Showing posts with label gencode. Show all posts
Showing posts with label gencode. Show all posts

Tuesday, March 11, 2014

Confusing dbSNP ID

There have been enough confusion in ID or naming system in the popular biological databases. I mentioned one such example in an earlier post, where two genes (on totally different chromosomes) use the same symbol and the same gene has different Ensembl Gene ID. Other confusions include the Entrez ID vs. gene symbol vs. Ensembl ID. People who do GO analysis using tools like DAVID must have painful experience on this (btw, I don't understand why most GO analysis tools convert to Entrez ID at the end).

And now, I got another example of confusing ID system in biology or bioinformatics.

You expect each SNP should have their unique ID in the dbSNP database, right? But they are not.

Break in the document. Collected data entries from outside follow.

/-! ## Fences (R250, R257, R258, R264, R266, R278, R279) -/

theorem fenceDone_iff (s : State) (b : Block) (t : Thread) : s.fenceDone b t = true ↔ t.flushing = false ∧ s.ownLogged b.uid t.tid = false := by
  simp [State.fenceDone]

/-- R266: the state when a FENCE.S has completed at the threads of a slice with TSCOPE: a demotion is counted. -/
def State.demoted (s : State) (b : Block) (host : Bool) (o : Nat) : State :=
  if host && s.tscope o then s.count b.owner (fun c => { c with scopeClamp := min (c.scopeClamp + 1) (2 ^ 64 - 1) }) else s

section
variable {s s1 : State} {b b1 : Block} {t t1 : Thread} (h : Solo s b t) {x : Nat} {host : Bool}
  (hs : (if host then s.flushHost b t else s) = s1) (h1 : Solo s1 b1 t1)
include h hs h1

/-- R258, R279: a fence behind what the thread has under way is a wait. -/
theorem fence_held (hd : s1.fenceDone b t1 = false) : s.fence x host = .next (s1.becomes t1 (t1.hold s1.cur .fence)) := by
  subst hs
  have hb : s.blocks[s.cur.blk]? = some b := h.block
  rw [State.fence, hb]
  simp only [passing_solo h, List.foldl_cons, List.foldl_nil, passing_solo h1, List.any_cons, hd, Bool.not_false, Bool.true_or, if_true, h1.alone]
  exact congrArg _ (becomes_of h1 (fun t => t.hold _ .fence))

/-- R258: a fence with nothing of the thread under way completes at once. -/
theorem fence_completes (hd : s1.fenceDone b t1 = true) :
    s.fence x host = .next (((s1.progressed.noteFence b1 x).demoted b1 host (ownerAt b1.owner t1.level)).retireLane t1.tid) := by
  subst hs
  have hb : s.blocks[s.cur.blk]? = some b := h.block
  rw [State.fence, hb]
  simp only [passing_solo h, List.foldl_cons, List.foldl_nil, passing_solo h1, List.any_cons, hd, Bool.not_true, List.any_nil, Bool.or_false,
    Bool.false_eq_true, if_false]
  exact congrArg _ (exec_fold h1 _ (.done _) rfl)

end

/-- R264: the state that has sent the flushing read of a thread's FENCE.S. -/
def State.flushSent (s : State) (b : Block) (t : Thread) : State :=
  { s with outbox := s.outbox ++ [.flushRead (s.portOf (ownerAt b.owner t.level))] }

/-- R264: a thread whose flushing read is sent, and still under way where the acknowledgment comes later. -/
def Thread.flushes (t : Thread) (later : Bool) : Thread := { t with posted := later, flushing := later }

section
variable {s : State} {b : Block} {t : Thread}

theorem flushHost_none (hn : t.posted = false ∨ t.flushing = true ∨ s.tscope (ownerAt b.owner t.level) = true) : s.flushHost b t = s := by
  rw [State.flushHost, if_neg]
  rcases hn with hn | hn | hn <;> simp [hn]

/-- R264: the flushing read is sent, and acknowledged at once or later. -/
theorem flushHost_sends (hp : t.posted = true) (hf : t.flushing = false) (ht : s.tscope (ownerAt b.owner t.level) = false) :
    s.flushHost b t = (s.flushSent b t).updThread s.cur.blk t.tid (·.flushes s.later) := if_pos (by simp [hp, hf, ht])

variable (h : Solo s b t)
include h

/-- A change of the thread that issues alone. -/
theorem Solo.updThread {f : Thread → Thread} (ht : (f t).tid = t.tid) (hg : (f t).guardOk = true) :
    Solo (s.updThread s.cur.blk t.tid f) (b.updThread t.tid f) (f t) where
  block := State.updBlock_get _ _ _ _ h.block
  thread := by rw [ht]; exact upd_get_same _ _ _ _ h.thread
  alone := by rw [ht]; exact h.alone
  guard := hg
  numbered := by
    intro k u hu
    rw [Block.updThread, upd, List.getElem?_modify] at hu
    obtain ⟨v, hv, rfl⟩ := Option.map_eq_some_iff.1 hu
    split
    next hk =>
      subst hk
      rw [h.thread] at hv
      rw [← Option.some.inj hv, ht]
    next => exact h.numbered k v hv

Look at this example:

chr1    13837   13838   -      rs7164031, rs79531918
chr1    13837   13838   +     rs200683566, rs28391190, rs28428499, rs71252448, rs79817774

At the same location, multiple SNPs ID are assigned, for both strands. 

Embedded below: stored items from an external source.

/-- Settles O15: the two checks of TBLENT give the three outcomes, an entry of width 8 is the engine's by definition,
and the decoder's case of the OPC gives the rest. -/
theorem tblentComputesEntry : Obligations.TblentComputesEntry := by
  refine ⟨fun b i s pos le hi => exec_tblent_valid s ⟨pos, le⟩ hi,
    fun b i s invalid => exec_tblent_badWidth s (not_widthValid_iff.2 invalid),
    fun b i s pos le hi => exec_tblent_badIndex s ⟨pos, le⟩ hi.not_gt, fun i s => ?_, fun i => i.isLt,
    fun s => ⟨?_, ?_⟩, fun w h => (decode_of_opc (i := .tblent 0 0) h).trans (ifReservedZero_beq_and _ _ _)⟩
  · exact execTblent_valid (by decide) (indexInTable_eight i) s
  · rw [exec_tblent_valid s (by decide) (by decide), tableEntry_zero, BitVec.zero_append_zero]
  · rw [exec_tblent_valid s (by decide) (by decide), tableEntry_one le_rfl (by decide)]
    rfl

end Sys2Proof.Machine
end

section
/-! PROOFS. The round trips of encoding (30_encoding.md rules R43, R46, R49): a command's OPC, its reserved bits and its
operands are all there is in its word. -/

namespace Sys2Proof

/-- The decoder's operands fit their fields (rule R43). -/
theorem Instr.wf_withFields (i : Instr) (w : CommandWord) : (i.withFields w).wf = true := by
  cases i with
  | fold n data =>
    have lenm1 : (lenm1Field w).toNat < 4 := (lenm1Field w).isLt
    exact decide_eq_true (show 1 ≤ _ + 1 ∧ _ + 1 ≤ 4 by omega)
  | tblent bits index => exact decide_eq_true (Nat.le_of_lt_succ (bitsField w).isLt)
  | init | seed | getcrc | tblrd => rfl

theorem word_eq_iff_extractLsb' (w v : CommandWord) : w = v ↔ w.extractLsb' 0 64 = v.extractLsb' 0 64 := by
  rw [BitVec.extractLsb'_eq_self, BitVec.extractLsb'_eq_self]

/-- Words of one OPC with the reserved bits of its format zero differ in the operands only: OPC, the reserved bits and
the operand fields are the whole word (rules R38 to R42). -/
theorem word_eq_of_fields {i : Instr} {w v : CommandWord} (hopc : opcField w = opcField v)
    (hw : i.reservedZero w = true) (hv : i.reservedZero v = true) (operands : i.withFields w = i.withFields v) :
    w = v := by
  rw [word_eq_iff_extractLsb', extractLsb'_eq_iff_cut w v 0 8 56]
  refine ⟨hopc, ?_⟩
  cases i with
  | init | getcrc =>
    simp only [Instr.reservedZero, reservedOkN, beq_iff_eq] at hw hv
    exact hw.trans hv.symm
  | seed data =>
    simp only [Instr.reservedZero, reservedOkD, beq_iff_eq] at hw hv
    simp only [Instr.withFields, Instr.seed.injEq] at operands
    rw [extractLsb'_eq_iff_cut w v 0 24 32]
    exact ⟨hw.trans hv.symm, operands⟩
  | fold n data =>
    simp only [Instr.reservedZero, reservedOkF, Bool.and_eq_true, beq_iff_eq] at hw hv
    simp only [Instr.withFields, Instr.fold.injEq, Nat.add_right_cancel_iff, BitVec.toNat_inj] at operands
    obtain ⟨hwHigh, hwLow⟩ := hw
    obtain ⟨hvHigh, hvLow⟩ := hv
    obtain ⟨lenm1, data⟩ := operands
    rw [extractLsb'_eq_iff_cut w v 0 6 50, extractLsb'_eq_iff_cut w v 0 2 48, extractLsb'_eq_iff_cut w v 0 16 32]
    exact ⟨hwHigh.trans hvHigh.symm, lenm1, hwLow.trans hvLow.symm, data⟩
  | tblrd index8 =>
    simp only [Instr.reservedZero, reservedOkR, beq_iff_eq] at hw hv
    simp only [Instr.withFields, Instr.tblrd.injEq] at operands
    rw [extractLsb'_eq_iff_cut w v 0 48 8]
    exact ⟨hw.trans hv.symm, operands⟩
  | tblent bits index =>
    simp only [Instr.reservedZero, reservedOkT, Bool.and_eq_true, beq_iff_eq] at hw hv
    simp only [Instr.withFields, Instr.tblent.injEq, BitVec.toNat_inj] at operands
    obtain ⟨hwHigh, hwLow⟩ := hw
    obtain ⟨hvHigh, hvLow⟩ := hv
    obtain ⟨bits, index⟩ := operands
    rw [extractLsb'_eq_iff_cut w v 0 2 54, extractLsb'_eq_iff_cut w v 0 6 48, extractLsb'_eq_iff_cut w v 0 16 32]
    exact ⟨hwHigh.trans hvHigh.symm, bits, hwLow.trans hvLow.symm, index⟩

/-- Settles O22: the encoding has the OPC, the zero bits and the operands of the command, in `decode_encode`. -/
theorem decodeEncodeRoundTrip : Obligations.DecodeEncodeRoundTrip := fun _ => decode_encode

/-- Settles O23: the word and the encoding of its command both have the command's OPC, its reserved bits zero and its
operands. -/
theorem encodeDecodeRoundTrip : Obligations.EncodeDecodeRoundTrip := by
  intro w i h
  obtain ⟨hopc, hzero, operands⟩ := fields_of_decode h
  have wf : i.wf = true := by
    rw [← operands]
    exact i.wf_withFields w
  obtain ⟨hopc', hzero', operands'⟩ := fields_of_decode (decode_encode wf)
  exact ⟨wf, word_eq_of_fields (hopc'.trans hopc.symm) hzero' hzero (operands'.trans operands.symm)⟩

/-- Settles O27: each word is run through the decoder. -/
theorem knownWordsDecode : Obligations.KnownWordsDecode := by
  refine ⟨?_, ?_, ?_, ?_, ?_, ?_, ?_, ?_, ?_, ?_⟩
  all_goals decide

end Sys2Proof
end

section
/-! PROOFS. Buffers and the host's side (42_entry_points.md rules R69 to R73, 30_encoding.md rules R49, R50,
60_exceptions.md rule R81): chaining over pieces, the lines of the assembler, and the host's checks. -/

namespace Sys2Proof.Machine

/-! ## Chaining -/

/-- A buffer of full chunks is cut off from what follows it (rule R19). -/
theorem chunks_append {p : List Byte} (h : p.length % 4 = 0) (q : List Byte) :
    chunks (p ++ q) = chunks p ++ chunks q := by
  induction p using chunks_induction with
  | nil => rfl
  | short chunk lt nonempty =>
    have pos : 0 < chunk.length := List.length_pos_iff.2 nonempty
    omega
  | four c0 c1 c2 c3 rest ih =>
    simp only [List.length_cons] at h
    exact congrArg ([c0, c1, c2, c3] :: ·) (ih (by omega))

theorem compute_append {p : List Byte} (h : p.length % 4 = 0) (seed : U32) (q : List Byte) :
    compute seed (p ++ q) = compute (compute seed p) q := by
  simp only [compute_eq_foldl, chunks_append h, List.foldl_append]

/-- Settles O42: by induction on the pieces; the first one is of full chunks, or only empty pieces follow it. -/
theorem alignedChaining : Obligations.AlignedChaining := by
  intro seed pieces aligned
  induction pieces generalizing seed with
  | nil => exact (compute_nil seed).symm
  | cons p pieces ih =>
    have rest : pieces.foldl compute (compute seed p) = compute (compute seed p) pieces.flatten :=
      ih _ fun before q after h => aligned (p :: before) q after (congrArg _ h)
    rw [List.foldl_cons, rest, List.flatten_cons]
    by_cases hlast : ∃ q ∈ pieces, q ≠ []
    · exact (compute_append (aligned [] p pieces rfl hlast) seed _).symm
    · have nothing : pieces.flatten = [] := List.flatten_eq_nil_iff.2 (by simpa using hlast)
      rw [nothing, compute_nil, List.append_nil]

/-- Settles O43: both values are evaluated from the definitions. -/
theorem unalignedChainingExample : Obligations.UnalignedChainingExample := by
  refine ⟨?_, ?_⟩
  · decide +kernel
  · decide +kernel

/-- A FOLD folds four bytes, the padding of a partial chunk among them (rules R61, R100). -/
theorem length_consumeSeq {n : Nat} (h : Instr.chunkLengthOk n) (d : U32) : (consumeSeq n d).length = 4 := by
  obtain ⟨pos, le⟩ : 1 ≤ n ∧ n ≤ 4 := h
  rw [wordViewBytesAreConsumed n d pos le]
  rfl

/-- Settles O48: a chunk has one to four bytes and costs one FOLD. -/
theorem foldsPerBuffer : Obligations.FoldsPerBuffer := by
  intro seed buffer
  refine ⟨(chunks buffer).map foldb, rfl, by rw [List.length_map, length_chunks],
    List.forall_mem_map.2 fun chunk h => ?_⟩
  have lengthOk : Instr.chunkLengthOk chunk.length := chunkLengthOk_of_mem_chunks h
  exact ⟨_, _, rfl, decide_eq_true lengthOk, length_consumeSeq lengthOk _⟩

/-! ## The operands of a line -/

theorem asU32_of_lt {v : Nat} (h : v < 2 ^ 32) : asU32 v = some (BitVec.ofNat 32 v) := if_pos h
theorem asU32_of_le {v : Nat} (h : 2 ^ 32 ≤ v) : asU32 v = none := if_neg h.not_gt
theorem asU32_toNat (d : U32) : asU32 d.toNat = some d := by
  rw [asU32_of_lt d.isLt, BitVec.ofNat_toNat, BitVec.setWidth_eq]

theorem asByte_of_lt {v : Nat} (h : v < 256) : asByte v = some (BitVec.ofNat 8 v) := if_pos h
theorem asByte_of_le {v : Nat} (h : 256 ≤ v) : asByte v = none := if_neg h.not_gt
theorem asByte_toNat (b : Byte) : asByte b.toNat = some b := by
  rw [asByte_of_lt b.isLt, BitVec.ofNat_toNat, BitVec.setWidth_eq]

theorem mapM_asByte_toNat (chunk : List Byte) : (chunk.map BitVec.toNat).mapM asByte = some chunk := by
  induction chunk with
  | nil => rfl
  | cons b chunk ih =>
    rw [List.map_cons, List.mapM_cons, asByte_toNat, ih]
    rfl

theorem mapM_asByte_eq_none {bytes : List Nat} (h : ∃ v ∈ bytes, 256 ≤ v) : bytes.mapM asByte = none := by
  induction bytes with
  | nil => simp at h
  | cons b bytes ih =>
    rw [List.mapM_cons]
    by_cases hb : 256 ≤ b
    · rw [asByte_of_le hb]
      rfl
    · have others : ∃ v ∈ bytes, 256 ≤ v := by simpa [hb] using h
      rw [asByte_of_lt (Nat.lt_of_not_le hb), ih others]
      rfl

/-- One to four bytes are a chunk (rule R50). -/
theorem asChunk_toNat {chunk : List Byte} (h : Instr.chunkLengthOk chunk.length) :
    asChunk (chunk.map BitVec.toNat) = some chunk := by
  rw [asChunk, if_pos (by rwa [List.length_map]), mapM_asByte_toNat]

theorem asChunk_eq_none {bytes : List Nat}
    (h : bytes.length = 0 ∨ 4 < bytes.length ∨ ∃ v ∈ bytes, 256 ≤ v) : asChunk bytes = none := by
  by_cases hlength : 1 ≤ bytes.length ∧ bytes.length ≤ 4
  · have big : ∃ v ∈ bytes, 256 ≤ v := by
      obtain h | h | h := h
      · omega
      · omega
      · exact h
    rw [asChunk, if_pos hlength, mapM_asByte_eq_none big]
  · rw [asChunk, if_neg hlength]

theorem expand_foldb {chunk : List Byte} (h : Instr.chunkLengthOk chunk.length) :
    expand (.foldb (chunk.map BitVec.toNat)) = some [foldb chunk] := by
  rw [expand, asChunk_toNat h, Option.map_some]

/-- The lanes below n are kept and the others cleared (rule R49; log entry 12). -/
theorem lane_keepLanes (n : Nat) (d : U32) {j : Nat} (hj : j < 4) :
    (keepLanes n d).extractLsb' (8 * j) 8 = if j < n then d.extractLsb' (8 * j) 8 else 0#8 := by
  refine BitVec.eq_of_getLsbD_eq fun i hi => ?_
  have kept : (BitVec.ofNat 32 (2 ^ (8 * n) - 1)).getLsbD (8 * j + i) = decide (j < n) := by
    rw [BitVec.getLsbD_ofNat, Nat.testBit_two_pow_sub_one]
    by_cases h : j < n
    · simp [h, show 8 * j + i < 32 by omega, show 8 * j + i < 8 * n by omega]
    · simp [h, show ¬ 8 * j + i < 8 * n by omega]
  rw [keepLanes, BitVec.getLsbD_extractLsb', BitVec.getLsbD_and, kept]
  by_cases h : j < n
  · simp [h]
  · simp [h]

/-! ## The words of a line -/

section
variable {l : AsmLine}

/-- A line that stands for one well-formed command is one word, which decodes to it (rule R49). -/
theorem assemble_decodes {i : Instr} (h : expand l = some [i]) (wf : i.wf = true) :
    ∃ w, assemble l = some [w] ∧ decode w = .command i :=
  ⟨encode i, by rw [assemble, h]; rfl, decode_encode wf⟩

theorem assemble_eq_none (h : expand l = none) : assemble l = none := by rw [assemble, h, Option.map_none]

Here is what I got from NCBI User service for the explanation:

This is expected for many reasons:
- short probes could have multiple mapping locations on the genome
- certain genes could have duplicate/pseudogene/paralogs
- variations found in repeat regions would be difficult to map to a unique 
location

An rsID represents a cluster of reported variations submitted to dbSNP.
In ideal situation, they can be mapped to a unique location in the genome. 
There are cases where such unique mapping is NOT attainable.

But I am still not clear of how a cluster of variants are defined. [UPDATE to add]

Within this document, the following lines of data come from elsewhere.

-- ==== Sys2Proof/Machine/Regs.lean ====
section
/-!
DEFINITION. The register map: which registers a page has, the fields of each with their access codes, legal values
and Reset values (00 R18–R22, 03 R71, R75, R77 and the Registers section of every chapter). A bit no field covers is
reserved: it reads 0 and a write to it is ignored (R18). Fields that the hardware moves on its own are listed RO here
and are read through the block that owns them.
-/

namespace Sys2Proof.Machine

/-! ## Pages (03 R75, R77) -/

def pgCHCTL : Nat := 0x00
def pgWHISTLE : Nat := 0x01
def pgEVT : Nat := 0x02
def pgMEMOWN : Nat := 0x03
def pgREGION : Nat := 0x04
def pgMBOX : Nat := 0x05
def pgDIE : Nat := 0x06
def pgROOKDBG : Nat := 0x08
def pgPAWN : Nat := 0x10
def pgETHA : Nat := 0x20
def pgETHB : Nat := 0x21
def pgPRP : Nat := 0x22
def pgCLS : Nat := 0x28
def pgSHAPE : Nat := 0x30
def pgPOLICE : Nat := 0x31
def pgCAN0 : Nat := 0x40
def pgCAN1 : Nat := 0x41
def pgTPB0 : Nat := 0x48
def pgTPB1 : Nat := 0x49
def pgSLB : Nat := 0x50
def pgDMA : Nat := 0x60
def pgTIME : Nat := 0x70
def pgCARRY : Nat := 0xF0

def pgEth (p : Port) : Nat := pgETHA + p.num
def pgCan (n : Unit2) : Nat := pgCAN0 + n.num
def pgTpb (n : Unit2) : Nat := pgTPB0 + n.num

/-- The channel pages that exist (03 R75). -/
def chanPages : List Nat :=
  [0x00, 0x01, 0x02, 0x03, 0x04, 0x05, 0x06, 0x08, 0x10, 0x20, 0x21, 0x22, 0x28, 0x30, 0x31, 0x40, 0x41, 0x48,
   0x49, 0x50, 0x60, 0x70, 0xF0]

/-- The shadowed pages (03 R75). -/
def shadowedPages : List Nat := [0x01, 0x22, 0x28, 0x30, 0x31]

def isShadowed (page : Nat) : Bool := shadowedPages.contains page

/-- The pages that a block reset does not reach (03 R73). -/
def noBlkReset : List Nat := [0x00, 0x01, 0x02, 0x03, 0x04, 0xF0, 0x70]

def dvMGMT : Nat := 0x00
def dvPWR : Nat := 0x01
def dvRST : Nat := 0x02
def dvBOOT : Nat := 0x03
def dvMON : Nat := 0x04
def dvDEVEVT : Nat := 0x05
def dvOTP : Nat := 0x06
def dvHOSTP : Nat := 0x07
def dvDBG : Nat := 0x08

/-- The device pages are 0x00–0x08 (03 R77). -/
def isDevPage (page : Nat) : Bool := page < 9

/-- The key of a register in a register file (01 R24). -/
def regKey (page off : Nat) : Nat := page * 0x1000 + off

/-- The internal address of a register (01 R24). -/
def regAddr (page off : Nat) : Word := BitVec.ofNat 32 (0x08000000 + page * 0x1000 + off)

/-! ## Fields -/

def fRW (lo len : Nat) : Field := ⟨lo, len, .rw, fun _ _ _ => true⟩
def fRO (lo len : Nat) : Field := ⟨lo, len, .ro, fun _ _ _ => true⟩
def fC (lo len : Nat) : Field := ⟨lo, len, .w1c, fun _ _ _ => true⟩
def fS (lo len : Nat) : Field := ⟨lo, len, .w1s, fun _ _ _ => true⟩
def fWO (lo len : Nat) : Field := ⟨lo, len, .wo, fun _ _ _ => true⟩
def fSH (lo len : Nat) : Field := ⟨lo, len, .sh, fun _ _ _ => true⟩

/-- A RW field that takes only the values of a test. -/
def fRWif (lo len : Nat) (p : Nat → Bool) : Field := ⟨lo, len, .rw, fun _ _ v => p v⟩

/-- A SH field that takes only the values of a test. -/
def fSHif (lo len : Nat) (p : Nat → Bool) : Field := ⟨lo, len, .sh, fun _ _ v => p v⟩

/-- A register with Reset value 0. -/
def reg0 (fs : List Field) : Option Reg := some ⟨0, fs⟩

/-- A register with the Reset value given. -/
def regR (r : Nat) (fs : List Field) : Option Reg := some ⟨BitVec.ofNat 32 r, fs⟩

/-- The index of an offset in an array of registers: `cnt` elements `stride` apart from `base`, each `w` bytes. -/
def arr (off base stride cnt : Nat) (w : Nat := 4) : Option (Nat × Nat) :=
  if base ≤ off ∧ off < base + stride * cnt ∧ (off - base) % stride < w then
    some ((off - base) / stride, (off - base) % stride)
  else none

/-- Whether an offset lies in an array of words. -/
def inWords (off base cnt : Nat) : Bool := base ≤ off && off < base + 4 * cnt && off % 4 == 0

/-! ## The value of a register -/

/-- The value of a key, or none where the key is not listed. -/
def SMap.get? {α : Type} : SMap α → Nat → Option α
  | [], _ => none
  | (a, v) :: m, x => if x = a then some v else SMap.get? m x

p.s. code snip to merge SNPs with the same location into single line:
grep single snp137.bed | sort -k1,1 -k2,2n -k6,6 | bedtools groupby -g 1,2,3,6 -c 4 -o collapse

Monday, August 12, 2013

The same gene name, but different Ensembl/Gencode ID

I got aware of this when I was working on the latest GENCODE annotation v17. Here is it:

annotationURL=ftp://ftp.sanger.ac.uk/pub/gencode/release_17/gencode.v17.annotation.gtf.gz 
curl -0 $annotationURL | zcat | fgrep -w gene | sed 's/[";]//g;' | awk '{OFS="\t"; print $1,$2,$4,$5,$7,$10,$14,$16,$18;}'  | cut -f9 | sort | uniq -d
5S_rRNA
61E3.4
A-575C2.4
AAK1
ACA59
ACA64
ACE
AJ271736.10
AK3
AKAP17A
AL732314.1
ALG9
AMDP1
APOC4
AQP1
ARHGAP19
...
...
...
ZNF585B
ZNF607
ZNF625
ZNF668
ZNF709
ZNF747
ZNF763
ZNF788

In total, there are 400 genes that have >1 different GENCODE ID. For example,

curl -0 $annotationURL | zcat | fgrep -w gene | sed 's/[";]//g;' | awk '{OFS="\t"; print $1,$2,$4,$5,$7,$10,$14,$16,$18;}' |  grep ZNF788
chr19 HAVANA 12203078 12248050 + ENSG00000214189.3 protein_coding KNOWN ZNF788
chr19 ENSEMBL 12203078 12225491 + ENSG00000188474.6 protein_coding KNOWN ZNF788

This case is annotated differently in different sources (HAVANA vs. ENSEMBL). But even in the same source, there are cases that are annotated differently, for example:

zcat $annotation | fgrep -w gene | sed 's/[";]//g;' | awk '{OFS="\t"; print $1,$2,$4,$5,$7,$10,$14,$16,$18;}' | fgrep -w ENSEMBL | grep GRIA1
chr5 ENSEMBL 152871759 153190785 + ENSG00000270065.1 protein_coding KNOWN GRIA1
chr5 ENSEMBL 152873613 153190785 + ENSG00000269977.1 protein_coding KNOWN GRIA1

Obviously cases like this should be merged into one Gencode ID.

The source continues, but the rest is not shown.